Fastest way to find the closest point to a given point in 3D, in Python
Asked Answered
S

3

10

So lets say I have 10,000 points in A and 10,000 points in B and want to find out the closest point in A for every B point.

Currently, I simply loop through every point in B and A to find which one is closest in distance. ie.

B = [(.5, 1, 1), (1, .1, 1), (1, 1, .2)]
A = [(1, 1, .3), (1, 0, 1), (.4, 1, 1)]
C = {}
for bp in B:
   closestDist = -1
   for ap in A:
      dist = sum(((bp[0]-ap[0])**2, (bp[1]-ap[1])**2, (bp[2]-ap[2])**2))
      if(closestDist > dist or closestDist == -1):
         C[bp] = ap
         closestDist = dist
print C

However, I am sure there is a faster way to do this... any ideas?

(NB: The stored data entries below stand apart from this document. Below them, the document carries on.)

/-- SUBN Vx, Vy: 8XY7, V[Y] − V[X] modulo 256, the flag by SUBN_FLAG: V[Y] ≥ V[X] under no_borrow, V[Y] > V[X] under
strict (41_alu.md R140). -/
def Obligations.SubnRegSetsTheFlagByItsConvention : Prop :=
  ∀ (x y : RegIdx) (s : State), DecodesTo (packXYN 0x8 x y 0x7) (.subnReg x y) ∧
    ∃ t, exec (.subnReg x y) s = .next t ∧
      FlaggedWrite x (if (s.reg y).toNat ≥ (s.reg x).toNat then (s.reg y).toNat - (s.reg x).toNat
          else 256 + (s.reg y).toNat - (s.reg x).toNat)
        (match s.cfg.subnFlag with
          | .noBorrow => if (s.reg y).toNat ≥ (s.reg x).toNat then 1 else 0
          | .strict => if (s.reg y).toNat > (s.reg x).toNat then 1 else 0) s t ∧
      t.ip = s.ip + 2 ∧ Frame { regs := [x, VF] } s t

/-- SHR Vx and SHL Vx: 8XY6 and 8XYE shift V[X] by one, the flag being the bit shifted out; Y has no effect (41_alu.md
R139, R141). -/
def Obligations.ShiftsMoveTheLostBitToTheFlag : Prop :=
  ∀ (x y : RegIdx) (s : State),
    DecodesTo (packXYN 0x8 x y 0x6) (.shr x y) ∧ DecodesTo (packXYN 0x8 x y 0xE) (.shl x y) ∧
    (∃ t, exec (.shr x y) s = .next t ∧
      FlaggedWrite x ((s.reg x).toNat / 2) ((s.reg x).toNat % 2) s t ∧
      t.ip = s.ip + 2 ∧ Frame { regs := [x, VF] } s t) ∧
    (∃ t, exec (.shl x y) s = .next t ∧
      FlaggedWrite x ((s.reg x).toNat * 2 % 256) ((s.reg x).toNat / 128) s t ∧
      t.ip = s.ip + 2 ∧ Frame { regs := [x, VF] } s t)

/-- RND Vx, NN: CXNN loads the drawn byte under the mask NN; mask bits that are clear are clear in the result, and the
next execution draws anew (41_alu.md R142; the byte as an unconstrained draw is decision D20 of 92_eei_decisions.md,
here the free value of log entry 3: nothing is said of its value). -/
def Obligations.RndLoadsTheMaskedDraw : Prop :=
  ∀ (x : RegIdx) (nn : Byte) (s : State), DecodesTo (packXK 0xC x nn) (.rnd x nn) ∧
    ∃ t, exec (.rnd x nn) s = .next t ∧ t.reg x = Config.drawByte s.draws &&& nn ∧
      (∀ b, nn.getLsbD b = false → (t.reg x).getLsbD b = false) ∧ t.draws = s.draws + 1 ∧
      t.ip = s.ip + 2 ∧ Frame { regs := [x], draws := true } s t

/-- WriteWithFlag: with X ≠ 0xF both orders give the same state; with X = 0xF, VF ends as the flag under flag_last and
as the result under result_last (41_alu.md R143). -/
def Obligations.WriteWithFlagOrdersTheTwoWrites : Prop :=
  ∀ (x : RegIdx) (result flag : Byte) (s : State),
    (∀ r, r ≠ x → r ≠ VF → (writeWithFlag x result flag s).reg r = s.reg r) ∧
    (x ≠ VF → (writeWithFlag x result flag s).reg x = result ∧ (writeWithFlag x result flag s).reg VF = flag ∧
      ((s.setReg x result).setReg VF flag) = ((s.setReg VF flag).setReg x result)) ∧
    (x = VF → s.cfg.vfOrder = .flagLast → (writeWithFlag x result flag s).reg VF = flag) ∧
    (x = VF → s.cfg.vfOrder = .resultLast → (writeWithFlag x result flag s).reg VF = result)

/-! ## Index register and memory transfer -/

/-- LD I, NNN: ANNN sets I to the 12-bit address, unchecked (42_index_memory.md R160). -/
def Obligations.LdISetsTheIndex : Prop :=
  ∀ (nnn : Addr12) (s : State), DecodesTo (packA 0xA nnn) (.ldI nnn) ∧
    ∃ t, exec (.ldI nnn) s = .next t ∧ t.i.toNat = nnn.toNat ∧ t.ip = s.ip + 2 ∧ Frame { index := true } s t

/-- ADD I, Vx: FX1E adds V[X] to I modulo 65536 and writes no flag (42_index_memory.md R161; the wrap and the flag are
decision D12 of 92_eei_decisions.md). -/
def Obligations.AddIWrapsAtSixteenBits : Prop :=
  ∀ (x : RegIdx) (s : State), DecodesTo (packXK 0xF x 0x1E) (.addI x) ∧
    ∃ t, exec (.addI x) s = .next t ∧ t.i.toNat = (s.i.toNat + (s.reg x).toNat) % 65536 ∧
      t.ip = s.ip + 2 ∧ Frame { index := true } s t

/-- LD F, Vx: FX29 sets I to 5 times the digit, the digit being V[X]'s low nibble or V[X] whole by FONT_DIGIT
(42_index_memory.md R162). -/
def Obligations.LdFPointsAtTheGlyph : Prop :=
  ∀ (x : RegIdx) (s : State), DecodesTo (packXK 0xF x 0x29) (.ldF x) ∧
    ∃ t, exec (.ldF x) s = .next t ∧
      t.i.toNat = 5 * (match s.cfg.fontDigit with
        | .lowNibble => (s.reg x).toNat % 16
        | .full => (s.reg x).toNat) ∧
      t.ip = s.ip + 2 ∧ Frame { index := true } s t

/-- LD B, Vx: FX33 stores hundreds, tens and ones at I, I + 1, I + 2, each a value 0..9, when all three addresses may
be written (42_index_memory.md R163; digit values are decision D33, the checks D1 to D3 of 92_eei_decisions.md). -/
def Obligations.LdBStoresThreeDecimalDigits : Prop :=
  ∀ (x : RegIdx) (s : State), DecodesTo (packXK 0xF x 0x33) (.ldB x) ∧
    (s.mem.wf → (∀ a ∈ bcdAddrs s, Writable a) →
      ∃ t, exec (.ldB x) s = .next t ∧
        (s.reg x).toNat = 100 * (t.mem.read s.i.toNat).toNat + 10 * (t.mem.read (s.i.toNat + 1)).toNat +
          (t.mem.read (s.i.toNat + 2)).toNat ∧
        (t.mem.read (s.i.toNat + 1)).toNat ≤ 9 ∧ (t.mem.read (s.i.toNat + 2)).toNat ≤ 9 ∧
        t.ip = s.ip + 2 ∧ Frame { mem := bcdAddrs s } s t)

/-- LD [I], Vx: FX55 stores V0..VX at I..I + X when all those addresses may be written; I becomes I + X + 1 modulo
65536 when LS_INCREMENT_I and is unchanged otherwise (42_index_memory.md R164; the checks are decisions D1 to D3 of
92_eei_decisions.md). -/
def Obligations.StRegsStoresTheBlock : Prop :=
  ∀ (x : RegIdx) (s : State), DecodesTo (packXK 0xF x 0x55) (.stRegs x) ∧
    (s.mem.wf → (∀ a ∈ blockAddrs s x, Writable a) →
      ∃ t, exec (.stRegs x) s = .next t ∧
        (∀ r : RegIdx, r ≤ x → t.mem.read (s.i.toNat + r.val) = s.reg r) ∧
        t.i.toNat = (if s.cfg.lsIncrementI then (s.i.toNat + x.val + 1) % 65536 else s.i.toNat) ∧
        t.ip = s.ip + 2 ∧ Frame { index := true, mem := blockAddrs s x } s t)

/-- LD Vx, [I]: FX65 loads V0..VX from I..I + X when all those addresses exist; I as in FX55 (42_index_memory.md R165;
the checks are decisions D1 and D3 of 92_eei_decisions.md). -/
def Obligations.LdRegsLoadsTheBlock : Prop :=
  ∀ (x : RegIdx) (s : State), DecodesTo (packXK 0xF x 0x65) (.ldRegs x) ∧
    ((∀ a ∈ blockAddrs s x, Readable a) →
      ∃ t, exec (.ldRegs x) s = .next t ∧
        (∀ r : RegIdx, r ≤ x → t.reg r = s.mem.read (s.i.toNat + r.val)) ∧
        t.i.toNat = (if s.cfg.lsIncrementI then (s.i.toNat + x.val + 1) % 65536 else s.i.toNat) ∧
        t.ip = s.ip + 2 ∧ Frame { regs := regsUpTo x, index := true } s t)

/-- A store then a load of the same block, whatever the registers held in between, gives the stored registers back and
leaves the others alone (42_index_memory.md R164, R165; 20_memory.md R61). -/
def Obligations.StoredBlockLoadsBack : Prop :=
  ∀ (x : RegIdx) (s : State) (regs : Vector Byte 16), s.mem.wf → (∀ a ∈ blockAddrs s x, Writable a) →
    ∃ t u, exec (.stRegs x) s = .next t ∧ exec (.ldRegs x) { t with i := s.i, v := regs } = .next u ∧
      (∀ r : RegIdx, r ≤ x → u.reg r = s.reg r) ∧ (∀ r : RegIdx, x < r → u.reg r = regs.get r)

/-- FX33 and FX55 raise the error of the lowest failing address, AddressError past 0xFFF and ProtectedWriteError in
the font region, and change nothing but HALT (20_memory.md R54, R59; 60_exceptions.md R244; decisions D1 to D4 and D22
of 92_eei_decisions.md; an error as a next state is log entry 1). -/
def Obligations.StoresRaiseTheLowestFailingAddress : Prop :=
  ∀ (x : RegIdx) (s : State) (a : Nat), ¬ Writable a →
    (a ∈ bcdAddrs s → (∀ b ∈ bcdAddrs s, b < a → Writable b) →
      exec (.ldB x) s = .next { s with halt := some (writeErrorAt s.ip a) }) ∧
    (a ∈ blockAddrs s x → (∀ b ∈ blockAddrs s x, b < a → Writable b) →
      exec (.stRegs x) s = .next { s with halt := some (writeErrorAt s.ip a) })

/-- FX65 and DXYN raise AddressError at the lowest address past 0xFFF and change nothing but HALT (20_memory.md R53,
R59; 60_exceptions.md R244; decisions D1, D3, D4 and D22 of 92_eei_decisions.md; an error as a next state is log entry
1). -/
def Obligations.LoadsRaiseTheLowestFailingAddress : Prop :=
  ∀ (x y : RegIdx) (n : Nat) (s : State) (a : Nat), ¬ Readable a →
    (a ∈ blockAddrs s x → (∀ b ∈ blockAddrs s x, b < a → Readable b) →
      exec (.ldRegs x) s = .next { s with halt := some (.addressError s.ip a .read) }) ∧
    (a ∈ spriteAddrs s n → (∀ b ∈ spriteAddrs s n, b < a → Readable b) →
      exec (.drw x y n) s = .next { s with halt := some (.addressError s.ip a .read) })

/-! ## Display -/

/-- CLS: 00E0, and every 0ii0 under the default decode, makes every pixel unlit and writes nothing else (43_display.md
R191). -/
def Obligations.ClsMakesEveryPixelUnlit : Prop :=
  DecodesTo 0x00E0 .cls ∧
  (∀ w : Word, w.toNat / 4096 = 0 → w.toNat % 16 = 0 → decodeWord false w = .ok .cls) ∧
  ∀ (s : State), ∃ t, exec .cls s = .next t ∧ (∀ px py, t.fb.pixel px py = false) ∧
    t.ip = s.ip + 2 ∧ Frame { fb := true } s t

/-- DRW Vx, Vy, N: DXYN turns exactly the pixels its sprite covers, sets VF to 1 iff a covered pixel was lit, and
leaves I and everything else alone (43_display.md R190, R192, R193; edges are the parameter DRAW_EDGE, N = 0 decision
D16 and the bit order D17 of 92_eei_decisions.md). -/
def Obligations.DrwTogglesExactlyTheCoveredPixels : Prop :=
  ∀ (x y : RegIdx) (n : Nat) (s : State), n ≤ 15 → DecodesTo (packXYN 0xD x y n) (.drw x y n) ∧
    ((∀ a ∈ spriteAddrs s n, Readable a) →
      ∃ t, exec (.drw x y n) s = .next t ∧
        (∀ px py, SpriteCovers s x y n px py → t.fb.pixel px py = !s.fb.pixel px py) ∧
        (∀ px py, ¬ SpriteCovers s x y n px py → t.fb.pixel px py = s.fb.pixel px py) ∧
        ((∃ px py, SpriteCovers s x y n px py ∧ s.fb.pixel px py = true) → t.reg VF = 1) ∧
        ((∀ px py, SpriteCovers s x y n px py → s.fb.pixel px py = false) → t.reg VF = 0) ∧
        t.ip = s.ip + 2 ∧ Frame { regs := [VF], fb := true } s t)

/-- Drawing a sprite twice at the same place, its coordinates not in VF, gives the screen back; on a blank region the
first draw leaves VF = 0, and the second sets it when the sprite covers a pixel (43_display.md R192;
95_test_vectors.md E5). -/
def Obligations.DrawingTwiceRestoresTheScreen : Prop :=
  ∀ (x y : RegIdx) (n : Nat) (s : State), n ≤ 15 → x ≠ VF → y ≠ VF → (∀ a ∈ spriteAddrs s n, Readable a) →
    ∃ t u, exec (.drw x y n) s = .next t ∧ exec (.drw x y n) t = .next u ∧
      (∀ px py, u.fb.pixel px py = s.fb.pixel px py) ∧
      ((∀ px py, SpriteCovers s x y n px py → s.fb.pixel px py = false) → (∃ px py, SpriteCovers s x y n px py) →
        t.reg VF = 0 ∧ u.reg VF = 1)

/-! ## Keys and timers -/

/-- SKP Vx and SKNP Vx: EX9E and EXA1 skip one word when the key of V[X]'s low nibble is, and is not, pressed
(44_input_timers.md R211, R212). -/
def Obligations.KeySkipsTestTheLowNibblesKey : Prop :=
  ∀ (x : RegIdx) (s : State) (k : Fin 16), k.val = (s.reg x).toNat % 16 →
    DecodesTo (packXK 0xE x 0x9E) (.skp x) ∧ DecodesTo (packXK 0xE x 0xA1) (.sknp x) ∧
    (∃ t, exec (.skp x) s = .next t ∧ t.ip = (if s.keys.get k then s.ip + 4 else s.ip + 2) ∧ Frame {} s t) ∧
    (∃ t, exec (.sknp x) s = .next t ∧ t.ip = (if s.keys.get k then s.ip + 2 else s.ip + 4) ∧ Frame {} s t)

/-- LD Vx, K: FX0A stores some pressed key's index and advances; with no key pressed it sets AW to X, IP and
everything else unchanged (44_input_timers.md R213; level-triggered and any pressed key by decision D18 of
92_eei_decisions.md). -/
def Obligations.LdVxKStoresAPressedKeyOrWaits : Prop :=
  ∀ (x : RegIdx) (s : State), DecodesTo (packXK 0xF x 0x0A) (.ldVxK x) ∧
    ((∃ k, s.keys.get k = true) → ∃ t k, exec (.ldVxK x) s = .next t ∧ s.keys.get k = true ∧
      (t.reg x).toNat = k.val ∧ t.ip = s.ip + 2 ∧ Frame { regs := [x], draws := true } s t) ∧
    ((∀ k, s.keys.get k = false) → exec (.ldVxK x) s = .next { s with awaiting := some x })

/-- FX07 reads DT, FX15 writes DT, FX18 writes ST (44_input_timers.md R215, R216, R217; which number is which transfer
is decision D19 of 92_eei_decisions.md, log entry 12). -/
def Obligations.TimerTransfersMoveTheirByte : Prop :=
  ∀ (x : RegIdx) (s : State),
    DecodesTo (packXK 0xF x 0x07) (.ldVxDt x) ∧ DecodesTo (packXK 0xF x 0x15) (.ldDtVx x) ∧
    DecodesTo (packXK 0xF x 0x18) (.ldStVx x) ∧
    (∃ t, exec (.ldVxDt x) s = .next t ∧ t.reg x = s.dt ∧ t.ip = s.ip + 2 ∧ Frame { regs := [x] } s t) ∧
    (∃ t, exec (.ldDtVx x) s = .next t ∧ t.dt = s.reg x ∧ t.ip = s.ip + 2 ∧ Frame { dt := true } s t) ∧
    (∃ t, exec (.ldStVx x) s = .next t ∧ t.st = s.reg x ∧ t.ip = s.ip + 2 ∧ Frame { st := true } s t)

/-! ## Reset, load, batches and the host -/

/-- reset() leaves every piece of state at its reset value, whatever came before, and keeps the configuration
(10_state.md R37; AW and HALT: decision D37 of 92_eei_decisions.md; the draws go on, log entry 13). -/
def Obligations.ResetLeavesTheSpecValues : Prop :=
  State.reset = State.resetWith Config.default ∧
  ∀ (s t : State), hostCall .reset s = t →
    (∀ a, t.mem.read a = 0) ∧ (∀ r, t.reg r = 0) ∧ t.i = 0 ∧ t.ip = 0x0200 ∧
    t.stack.length = s.cfg.stackDepth ∧ (∀ w ∈ t.stack, w = 0) ∧ t.sp = 0 ∧ t.dt = 0 ∧ t.st = 0 ∧
    (∀ px py, t.fb.pixel px py = false) ∧ (∀ k, t.keys.get k = false) ∧ t.awaiting = none ∧ t.halt = none ∧
    t.cfg = s.cfg

/-- The boot order loads: a ROM of at most 3584 bytes gives Ok, the font table at 0x000..0x04F, the ROM from 0x200 and
0x00 everywhere else, the rest of the state as reset() left it (10_state.md R37; 70_reset_and_hazards.md R281 to R283;
load details are decision D28 of 92_eei_decisions.md). -/
def Obligations.BootPlacesFontAndProgram : Prop :=
  ∀ (c : Config) (rom : List Byte), rom.length ≤ 3584 →
    (boot c rom).1 = .ok ∧ FontIs c.font (boot c rom).2 ∧
    (∀ k (h : k < rom.length), (boot c rom).2.mem.read (0x200 + k) = rom[k]) ∧
    (∀ a, 0x050 ≤ a → a < 0x200 ∨ 0x200 + rom.length ≤ a → (boot c rom).2.mem.read a = 0) ∧
    (boot c rom).2 = { State.resetWith c with mem := (boot c rom).2.mem }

Skill answered 14/4, 2010 at 21:31 Comment(0)
P
4

I typically use a kd-tree in such situations.

There is a C++ implementation wrapped with SWIG and bundled with BioPython that's easy to use.

Paprika answered 14/4, 2010 at 21:37 Comment(1)
Fyi, I currently use scipy's kd-treeSkill
O
1

You could use some spatial lookup structure. A simple option is an octree; fancier ones include the BSP tree.

Overwhelming answered 14/4, 2010 at 21:33 Comment(0)
R
1

You could use numpy broadcasting. For example,

from numpy import *
import numpy as np

a=array(A)
b=array(B)
#using looping
for i in b:
    print sum((a-i)**2,1).argmin()

will print 2,1,0 which are the rows in a that are closest to the 1,2,3 rows of B, respectively.

Otherwise, you can use broadcasting:

z = sum((a[:,:, np.newaxis] - b)**2,1)
z.argmin(1) # gives array([2, 1, 0])

I hope that helps.

Royroyal answered 15/4, 2010 at 13:52 Comment(0)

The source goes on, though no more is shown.